+++ Records supplied

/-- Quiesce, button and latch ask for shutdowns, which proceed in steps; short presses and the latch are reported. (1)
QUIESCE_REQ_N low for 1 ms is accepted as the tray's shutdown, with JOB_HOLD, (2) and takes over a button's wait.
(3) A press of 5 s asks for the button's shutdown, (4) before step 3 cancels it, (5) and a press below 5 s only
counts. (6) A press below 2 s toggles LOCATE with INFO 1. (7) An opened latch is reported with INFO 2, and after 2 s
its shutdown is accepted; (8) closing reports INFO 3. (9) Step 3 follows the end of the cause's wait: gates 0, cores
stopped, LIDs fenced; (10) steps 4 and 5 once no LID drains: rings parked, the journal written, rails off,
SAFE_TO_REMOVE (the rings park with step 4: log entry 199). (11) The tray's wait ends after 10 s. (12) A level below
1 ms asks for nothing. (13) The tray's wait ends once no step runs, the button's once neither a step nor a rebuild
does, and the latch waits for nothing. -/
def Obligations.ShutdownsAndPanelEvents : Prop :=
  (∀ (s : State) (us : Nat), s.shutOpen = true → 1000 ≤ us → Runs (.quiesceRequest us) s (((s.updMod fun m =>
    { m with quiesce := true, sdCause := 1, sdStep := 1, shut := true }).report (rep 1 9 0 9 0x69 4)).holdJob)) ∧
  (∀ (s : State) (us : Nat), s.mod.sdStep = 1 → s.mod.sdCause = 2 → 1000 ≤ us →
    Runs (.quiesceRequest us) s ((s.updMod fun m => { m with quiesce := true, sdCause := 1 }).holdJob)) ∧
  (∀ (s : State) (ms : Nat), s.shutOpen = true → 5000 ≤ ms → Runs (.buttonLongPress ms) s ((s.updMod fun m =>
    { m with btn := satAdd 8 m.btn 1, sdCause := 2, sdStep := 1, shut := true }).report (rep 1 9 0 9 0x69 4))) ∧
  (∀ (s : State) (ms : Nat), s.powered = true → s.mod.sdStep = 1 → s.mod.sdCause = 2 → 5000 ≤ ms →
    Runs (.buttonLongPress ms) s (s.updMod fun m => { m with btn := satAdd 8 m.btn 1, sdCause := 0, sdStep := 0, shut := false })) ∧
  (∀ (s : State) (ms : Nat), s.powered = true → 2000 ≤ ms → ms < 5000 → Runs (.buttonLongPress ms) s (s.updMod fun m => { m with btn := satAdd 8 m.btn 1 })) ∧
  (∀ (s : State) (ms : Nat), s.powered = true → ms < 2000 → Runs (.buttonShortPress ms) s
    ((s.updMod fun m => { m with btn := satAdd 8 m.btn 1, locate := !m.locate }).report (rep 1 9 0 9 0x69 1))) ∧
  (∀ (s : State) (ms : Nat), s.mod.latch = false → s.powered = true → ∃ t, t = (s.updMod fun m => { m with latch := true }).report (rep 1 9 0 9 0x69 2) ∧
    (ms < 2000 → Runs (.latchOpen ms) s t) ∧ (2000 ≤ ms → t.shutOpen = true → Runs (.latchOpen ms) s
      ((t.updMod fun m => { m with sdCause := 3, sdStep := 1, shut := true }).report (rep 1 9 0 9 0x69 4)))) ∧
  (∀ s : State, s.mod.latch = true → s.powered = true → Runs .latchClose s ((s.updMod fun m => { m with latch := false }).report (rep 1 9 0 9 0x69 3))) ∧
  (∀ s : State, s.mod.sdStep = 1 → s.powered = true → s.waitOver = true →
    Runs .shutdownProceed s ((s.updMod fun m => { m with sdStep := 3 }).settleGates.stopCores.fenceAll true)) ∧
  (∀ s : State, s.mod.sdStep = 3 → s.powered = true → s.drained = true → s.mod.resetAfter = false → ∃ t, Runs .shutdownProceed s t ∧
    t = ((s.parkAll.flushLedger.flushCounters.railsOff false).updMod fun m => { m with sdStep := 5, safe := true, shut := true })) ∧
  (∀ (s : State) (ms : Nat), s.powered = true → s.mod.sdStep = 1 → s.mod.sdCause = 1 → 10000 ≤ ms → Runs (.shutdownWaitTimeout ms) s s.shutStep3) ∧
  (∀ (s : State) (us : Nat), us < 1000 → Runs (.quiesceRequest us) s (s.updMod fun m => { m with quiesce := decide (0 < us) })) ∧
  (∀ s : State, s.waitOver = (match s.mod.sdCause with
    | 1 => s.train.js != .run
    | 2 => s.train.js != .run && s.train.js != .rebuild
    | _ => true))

++++++

**Work task:** Begin with the line above that has "its shutdown is" and continue through the line that has "2 → 5000 ≤ ms →", setting each one down exactly. Stop there.

**Solved exercise:**
its shutdown is accepted; (8) closing reports INFO 3. (9) Step 3 follows the end of the cause's wait: gates 0, cores
stopped, LIDs fenced; (10) steps 4 and 5 once no LID drains: rings parked, the journal written, rails off,
SAFE_TO_REMOVE (the rings park with step 4: log entry 199). (11) The tray's wait ends after 10 s. (12) A level below
1 ms asks for nothing. (13) The tray's wait ends once no step runs, the button's once neither a step nor a rebuild
does, and the latch waits for nothing. -/
def Obligations.ShutdownsAndPanelEvents : Prop :=
  (∀ (s : State) (us : Nat), s.shutOpen = true → 1000 ≤ us → Runs (.quiesceRequest us) s (((s.updMod fun m =>
    { m with quiesce := true, sdCause := 1, sdStep := 1, shut := true }).report (rep 1 9 0 9 0x69 4)).holdJob)) ∧
  (∀ (s : State) (us : Nat), s.mod.sdStep = 1 → s.mod.sdCause = 2 → 1000 ≤ us →
    Runs (.quiesceRequest us) s ((s.updMod fun m => { m with quiesce := true, sdCause := 1 }).holdJob)) ∧
  (∀ (s : State) (ms : Nat), s.shutOpen = true → 5000 ≤ ms → Runs (.buttonLongPress ms) s ((s.updMod fun m =>
    { m with btn := satAdd 8 m.btn 1, sdCause := 2, sdStep := 1, shut := true }).report (rep 1 9 0 9 0x69 4))) ∧
  (∀ (s : State) (ms : Nat), s.powered = true → s.mod.sdStep = 1 → s.mod.sdCause = 2 → 5000 ≤ ms →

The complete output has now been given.